Children who live in rural areas live in households whose parents or guardians are likely to be less educated, where the main activity is agriculture. The children are thus less likely to attend school, giving in to the endless cycle of poverty. Other factors of discrimination in the rural setting include unimproved source of water, unimproved sanitation, lacking information and communication device, lacking electricity, child labor, and nutrition. Those in the urban environment have also a better access to health. Girls in the urban environment also get married later on that girls in rural areas. The disparity can also be found in teenage pregnancies, but it is less accentuated.

Natural Disasters

There are also natural disasters which worsen the poverty situation in Mozambique. These hazards include floods (river, urban, coastal), extreme heat and wildfires, earthquakes, and water scarcity. During these times, Mozambique suffers greatly, with the loss of homes, the poorer quality of water, increasing individual poverty levels, and risks of diseases, food insecurity and nutrition crisis. Malaria, spread through water, spreads more easily during these times.

Recently, Mozambique has been affected by Cyclones Idai and Kenneth in 2019, and the floods in 2000, which has worsened the health conditions. UNICEF has worked in the region, improving the conditions of children, and providing vaccines, but the lack of a proper water supply is a continuous problem, which is worse in rural areas. Natural disasters have also worsened the already-poor human rights of many Mozambicans. Some survivors of Cyclone Idai in Mozambique were forced to have sex with community leaders in exchange for food, as reported by Human Rights Watch.
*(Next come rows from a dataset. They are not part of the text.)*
-- ==== Sys2Proof/Syntax.lean ====
section
/-! DEFINITION. The commands of the block: one constructor per row of spec/opcode_table.json, and their operand types. -/

namespace Sys2Proof

/-- Who accesses a register, and through which window (R31, R33, R35, R36, R472): PF0 of a port (false A, true B) through BAR0, or through
the doorbell pages of its BAR2; a virtual function through its BAR0; management, or management reading a virtual function's page, which
has no BAR0 offset of PF0 (log entry 61). -/
inductive Accessor where
  | pf0 (port : Bool)
  | bar2 (port : Bool)
  | vf (port : Bool) (fn : BitVec 5)
  | mgmt
  | mgmtFn (port : Bool) (fn : BitVec 5)
deriving DecidableEq, Repr

/-- The queue pair a host command came from and its identifier (R453, R457); `origin` is the ring position whose host port fetched it
when another member forwarded it, 0xFF for this device's own ports. -/
structure Issuer where
  port : Bool
  fn : BitVec 5
  pair : BitVec 8
  cid : BitVec 16
  origin : BitVec 8 := 0xFF
deriving DecidableEq, Repr

/-- The pair's number among this device's own pairs, 0-255, and those of forwarded commands, from 256 on. -/
def Issuer.pairKey (i : Issuer) : Nat := if i.origin = 0xFF then i.pair.toNat else 256 * (i.origin.toNat + 1) + i.pair.toNat


/-- One input of a repair round (R150-R152): a vector of the probe set by its number, or, where `probe` is none, vector `vector` of the
retained arrival `entry` with the FP32 values `x` that the plan's code forms from it; the scales s_a and r_a that the code supplies; and the
LX48 value and halving count that each output column's entry read out. -/
structure RepairInput where
  probe : Option (BitVec 32)
  entry : BitVec 16
  vector : BitVec 8
  x : List (BitVec 32)
  sA : BitVec 32
  rA : BitVec 32
  reads : List (BitVec 48 × BitVec 4)
deriving DecidableEq, Repr

/-- A read of words that stand in a scratchpad or in the stacks, for what a row is about: the position or stream, and the words of the read
that meet a bit error, each with whether it is uncorrectable (R201, R386). -/
structure ErrRead where
  subject : BitVec 16
  ecc : List (Nat × Bool)
deriving DecidableEq, Repr

/-- What a read of a pause image gave (R372): the sealed pages of this device by their index, and the ring position and page of another
device's page that failed its tag. -/
structure ImageRead where
  pages : List (BitVec 56 × List Byte)
  tagFailure : Option (BitVec 6 × BitVec 56)
deriving DecidableEq, Repr

/-- What the headframe's firmware has told a member before a boundary (R359-R365, R433), in the model's own form (log entry 21): kind 0 a
stream's owner and settings block, 1 pages to allocate, 2 pages to release, 3 a page to attach and the stream and page that hold its
frame, 4 a page to copy, 5 a stream gone, 6 a run assigned: position, run slot, first position, vectors, PREFILL flag, k, last flag, with the input
tokens of a PREFILL run. -/
structure Order where
  kind : BitVec 8
  stream : BitVec 16
  owner : BitVec 8
  args : List (BitVec 32)
  block : List (BitVec 8)
deriving DecidableEq, Repr

/-- The transport of an SPDM request (R470, R520): the management endpoint, or the DOE mailbox of a function. -/
inductive Via where
  | mgmt
  | doe (port : Bool) (fn : BitVec 5)
deriving DecidableEq, Repr
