-- ==== Sys2Proof/Machine/State.lean ====
section
/-! DEFINITION. The state of one Keath K640 module as plain data, its reset, and the reasons a step can stop. -/

namespace Sys2Proof.Machine

/-- The power states of R623. -/
inductive PowerState where
  /-- 0x0: AUX absent. -/
  | off
  /-- 0x1: AUX present, main rails off. -/
  | aux
  /-- 0x2: PWR_GOOD is high; stacks train and are zero-filled. -/
  | mainOn
  /-- 0x3: waiting for a BOOT doorbell. -/
  | rom
  /-- 0x4: image accepted. -/
  | fwLoaded
  /-- 0x5: manifest applied, records restored. -/
  | configured
  /-- 0x6: start-up calibration. -/
  | calibrating
  /-- 0x7: ring training. -/
  | ringTraining
  /-- 0x8: ready. -/
  | ready
deriving DecidableEq, Repr

/-- What a stalled correction core waits for (R217 STALL bits, R207, R193, R233, R228, R210). The instruction it stalls at is the
one at its PC, which completes when the wait ends. -/
inductive Wait where
  /-- A checked load or a counter wait on the slot of this index. -/
  | slot (index : Nat)
  /-- A checked read-out waits for entries to be FINAL. -/
  | acc
  /-- WAITT waits for this tick of the beat. -/
  | tick (t : Nat)
  /-- FENCE, POST or END waits for earlier stores and remote writes. -/
  | fence
  /-- The core waits for the data of a remote read. -/
  | net
deriving DecidableEq, Repr

/-- What the block sends to the outside; appended to `State.out` in the order of sending. -/
inductive Output where
  /-- Data of a register or configuration read, to the reader that asked. -/
  | readData (value : Nat)
  /-- An access completed with Unsupported Request. -/
  | unsupported
  /-- A completion entry written at an index of a queue pair's completion queue (R458). -/
  | completion (port : Bool) (pair index : Nat) (entry : List (BitVec 8))
  /-- Bytes written into host memory by DMA. -/
  | hostWrite (port : Bool) (fn : Nat) (addr : Nat) (bytes : List (BitVec 8))
  /-- An MSI-X message of a function (R459). -/
  | msix (port : Bool) (fn vector : Nat)
  /-- A management response (R500-R503, R520): MCTP message type, completion or error code, body. -/
  | mgmt (type code : Nat) (body : List (BitVec 8))
  /-- A PlatformEventMessage sent to the event receiver (R502). -/
  | platformEvent (receiver cls : Nat) (body : List (BitVec 8))
  /-- A DOE response on the mailbox of a function (R470). -/
  | doe (port : Bool) (fn code : Nat) (body : List (BitVec 8))
  /-- A flit sent on a ring port (R408-R424): ring port, header word, payload before encryption, and its 256 bytes on the fibre. -/
  | flit (ringPort header : Nat) (payload wire : List (BitVec 8))
  /-- Completion of an aperture read: marked poisoned if it met an uncorrectable word (R386), and the bytes. -/
  | apertureData (poisoned : Bool) (bytes : List (BitVec 8))
  /-- Payload of a timed transfer delivered to the ring (R416): ring port, ring slot, bytes. -/
  | timed (ringPort slot : Nat) (bytes : List (BitVec 8))
deriving DecidableEq, Repr

/-- Why a step stops with a fault: for no reason at all. Nothing the spec describes stops this block: every violation freezes a master,
raises an event or refuses an access, all of which are next states. The type has no constructor, so no step can fault. -/
inductive Fault where
deriving DecidableEq, Repr

/-- Why a step is refused. -/
inductive Refusal where
  /-- For an arm of exec whose command has no meaning, named by its mnemonic; every arm has one, so no step raises it. Safe: the
  model would stop. -/
  | notModelled (mnemonic : String)
deriving DecidableEq, Repr

/-- The 64-byte header of one register page (R16), keyed by Page.key in State.hdrs. -/
structure Hdr where
  /-- 01 R21 PAGE_CTRL.EN, R22. -/
  en : Bool := true
  /-- 01 R23 PAGE_STATUS.BUSY. -/
  busy : Bool := false
  /-- 01 R16 R40 EVT_STATUS (W1C). -/
  evtStatus : BitVec 32 := 0
  /-- 01 R15 EVT_STATUS bits set in the SCLK cycle `evtCycle`. -/
  evtNew : BitVec 32 := 0
  /-- 01 R15 the SCLK cycle of the latest event, numbered from 1. -/
  evtCycle : Nat := 0
  /-- 01 R16 EVT_ENABLE. -/
  evtEnable : BitVec 32 := 0xFFFFFFFF
  /-- 01 R25 EVT_ROUTE.MGMT. -/
  routeMgmt : Bool := true
  /-- 01 R25 EVT_ROUTE.HOST. -/
  routeHost : Bool := true
  /-- 01 R48 FAULT_CODE.VALID. -/
  faultValid : Bool := false
  /-- 01 R48 FAULT_CODE.CODE. -/
  faultCode : BitVec 16 := 0
  /-- 01 R48 FAULT_INFO.EXTRA. -/
  faultExtra : Nat := 0
  /-- 01 R48 FAULT_INFO.KIND. -/
  faultKind : Nat := 0
  /-- 01 R48 FAULT_INFO.MASTER. -/
  faultMaster : BitVec 16 := 0
  /-- 01 R16 FAULT_ADDR_LO/HI. -/
  faultAddr : BitVec 64 := 0
  /-- 01 R26 R640 PAGE_OWNER.VALID. -/
  ownerValid : Bool := false
  /-- 01 R26 PAGE_OWNER.PORT (false A, true B). -/
  ownerPort : Bool := false
  /-- 01 R26 PAGE_OWNER.OWNER. -/
  ownerId : Nat := 0
  /-- 01 R27 PAGE_LOCK.LOCK (W1S). -/
  lock : Bool := false
  /-- 01 R16 SCRATCH. -/
  scratch : BitVec 32 := 0
deriving DecidableEq, Repr

/-- A counter that a read clears (RC), with what the current SCLK cycle adds, which such a read leaves standing (R15). -/
structure Counter where
  /-- 01 R15 the count. -/
  val : Nat := 0
  /-- 01 R15 the SCLK cycle of the latest increments, numbered from 1. -/
  cycle : Nat := 0
  /-- 01 R15 the value before that cycle's increments. -/
  before : Nat := 0
  /-- 01 R15 the increments of that cycle. -/
  added : Nat := 0
deriving DecidableEq, Repr

/-- One frozen master (R47, R49). -/
structure Frozen where
  /-- 01 R47 the page it is reported on. -/
  page : Nat := 0
  /-- 01 R47 FAULT_INFO.KIND encoding 1 FUNCTION 2 DMA_QUEUE 3 CORE 4 RING_SOURCE. -/
  kind : Nat := 0
  /-- 01 R47 MASTER identity. -/
  master : Nat := 0
  /-- 01 R49 owning port; none when PAGE_OWNER.VALID was 0 (either port). -/
  port : Option Bool := none
  /-- 01 R48 FAULT_CODE.CODE of the violation. -/
  code : BitVec 16 := 0
  /-- 01 R16 FAULT address of the violation. -/
  addr : BitVec 64 := 0
  /-- 01 R51 the SCLK cycle of the violation, numbered from 1. -/
  cycle : Nat := 0
deriving DecidableEq, Repr

/-- The pins and supplies of the module (J1, J2). -/
structure Pins where
  /-- 17 R600 filtered PWR_EN. -/
  pwrEn : Bool := true
  /-- 17 R599 PERST_A# asserted (pull-down, R595). -/
  perstA : Bool := true
  /-- 17 R599 PERST_B# asserted. -/
  perstB : Bool := true
  /-- 17 R595 R597 HF_SEL strap. -/
  hfSel : Bool := false
  /-- 17 R609 AUX_3V3 within range. -/
  aux : Bool := true
  /-- 17 R606 VIN_42V applied. -/
  vinPresent : Bool := true
  /-- 17 R598 REFCLK_A present. -/
  refA : Bool := false
  /-- 17 R598 REFCLK_B present. -/
  refB : Bool := false
  /-- 17 R601 PWR_GOOD output. -/
  powerGood : Bool := true
  /-- 17 R602 THERM_TRIP# output. -/
  thermTrip : Bool := false
  /-- 14 R502 17 R604 ALERT# output. -/
  alert : Bool := false
deriving DecidableEq, Repr
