/-- The CREDIT flit a port sends next (R409, R411, R412): against a credit and a place in the replay buffer; C0 first, but one flit in
four is C1 while C1 is ready. -/
def nextCredit (l : Link) : Option CreditFlit :=
  let ready := fun c => if l.credits c = 0 then none else l.queue.find? (·.cls == c)
  if 512 ≤ l.replay.length then none
  else match ready 0, ready 1 with
    | some a, some b => if l.c0Run < 3 then some a else some b
    | some a, none => some a
    | none, b => b

/-- The ACK, NAK, CREDITS and CCLASS fields that the next flit of the opposite link carries for a receiving port, sent as an IDLE
flit (R408, R410, R412; log entry 38). -/
def sendReturn (s : State) (rx nak credits cls : Nat) : State :=
  sendFlit s (oppositePort rx) { nak := nak, credits := credits, cclass := cls } [] true

/-- Send a CREDIT flit (R408). -/
def sendCredit (s : State) (p seq : Nat) (f : CreditFlit) : State :=
  sendFlit s p { kind := 2 + f.cls, seq := seq, dst := f.dst, first := f.first, last := f.last } f.body

/-- Send one waiting CREDIT flit of a port, if one may go (R411, R412); a forwarded one frees its buffer. -/
def sendNextCredit (s : State) (p : Nat) : State :=
  match nextCredit (getLink s p) with
  | none => s
  | some f =>
    let seq := (getLink s p).txSeq
    let s := modLink s p (fun l =>
      { l.withCredits f.cls (l.credits f.cls - 1) with
        queue := l.queue.erase f, txSeq := (seq + 1) % 4096, replay := l.replay ++ [(seq, 0, f)]
        c0Run := if f.cls = 0 then min 3 (l.c0Run + 1) else 0 })
    let s := sendCredit s p seq f
    match f.came with
    | some q => sendReturn s q 0 1 f.cls
    | none => s

/-- Send every waiting CREDIT flit of a port that may go. -/
def drainCredits (s : State) (p : Nat) : State := forEach (getLink s p).queue (fun s _ => sendNextCredit s p) s

/-- Queue a CREDIT flit at a port. -/
def queueCredit (s : State) (p : Nat) (f : CreditFlit) : State :=
  if (getLink s p).up then drainCredits (modLink s p (fun l => { l with queue := l.queue ++ [f] })) p else s

/-- Send a credit packet to a ring position, in flits of 246 bytes: INBYE to a higher position, OUTBYE to a lower one (R401, R424). -/
def sendPacket (s : State) (cls dst : Nat) (bytes : List Byte) : State :=
  let n := (bytes.length + flitPayload - 1) / flitPayload
  if dst = s.ri.position then s
  else forEach (upTo n) (fun s i =>
    queueCredit s (if s.ri.position < dst then 1 else 3)
      { cls := cls, dst := dst, first := i == 0, last := i + 1 == n, body := (bytes.drop (flitPayload * i)).take flitPayload }) s

/-- Source ID of this device's credit traffic (R424): bit 15, ring position, agent. -/
def creditSource (s : State) (agent : Nat) : Nat := 32768 + 256 * s.ri.position + agent

/-- The 32-byte header of a credit packet (R424). -/
def packetHeader (type src owner len addr tag space : Nat) : List Byte :=
  leBytes 1 type ++ [0] ++ leBytes 2 src ++ [0] ++ leBytes 1 owner ++ leBytes 2 len ++ leBytes 8 addr ++ leBytes 2 tag ++
    padTo 14 (leBytes 1 space)

/-- A list cut into pieces of at most `n` elements, at most `fuel` of them. -/
def pieces {α : Type} (n : Nat) : Nat → List α → List (List α)
  | 0, _ => []
  | fuel + 1, l => if l.length ≤ n then [l] else l.take n :: pieces n fuel (l.drop n)

/-- A C1 message between members' firmware (R424, R434): its kind, words and bytes in the model's own form (log entry 21), in message
packets of 4,096 bytes whose request tag counts the packets still to come. -/
def sendMessage (s : State) (dst kind : Nat) (words : List Nat) (data : List Byte := []) : State :=
  let body := leBytes 8 kind ++ leBytes 8 words.length ++ words.flatMap (leBytes 8) ++ data
  let ps := pieces 4096 body.length body
  forEach (upTo ps.length) (fun s i =>
    let b := ps.getD i []
    sendPacket s 1 dst (packetHeader 4 (creditSource s 0) 0 b.length 0 (ps.length - 1 - i) 2 ++ b)) s

/-- A message to every other member. -/
def broadcast (s : State) (kind : Nat) (words : List Nat) (data : List Byte := []) : State :=
  if s.ri.valid then
    forEach (upTo s.ri.count) (fun s p => if p = s.ri.position then s else sendMessage s p kind words data) s
  else s

/-- Send `n` bytes of an image to a ring position as C0 image packets of 4,096 bytes, addressed by offset (R489, R490). -/
def sendImage (s : State) (dst base n : Nat) : State :=
  forEach (upTo ((n + 4095) / 4096)) (fun s i =>
    let b := memBytes s (base + 4096 * i) (min 4096 (n - 4096 * i))
    sendPacket s 0 dst (packetHeader 5 (creditSource s 0) 0 b.length (4096 * i) 0 0 ++ b)) s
The Mozambican government did not take the proper steps to punish this abuse.

Right to Health

Children, in Mozambique, are affected by malnutrition, malaria, cholera and diarrhea. Malaria is quite deadly, and it affects many children: 30 % of the mortality rate in children 7 years and below is attributed to malaria. HIV/AIDS is also affecting many people: with 1.5 million people affected in Mozambique. This situation is worsened in the rural areas, where access to hospitals and health care centers is reduced.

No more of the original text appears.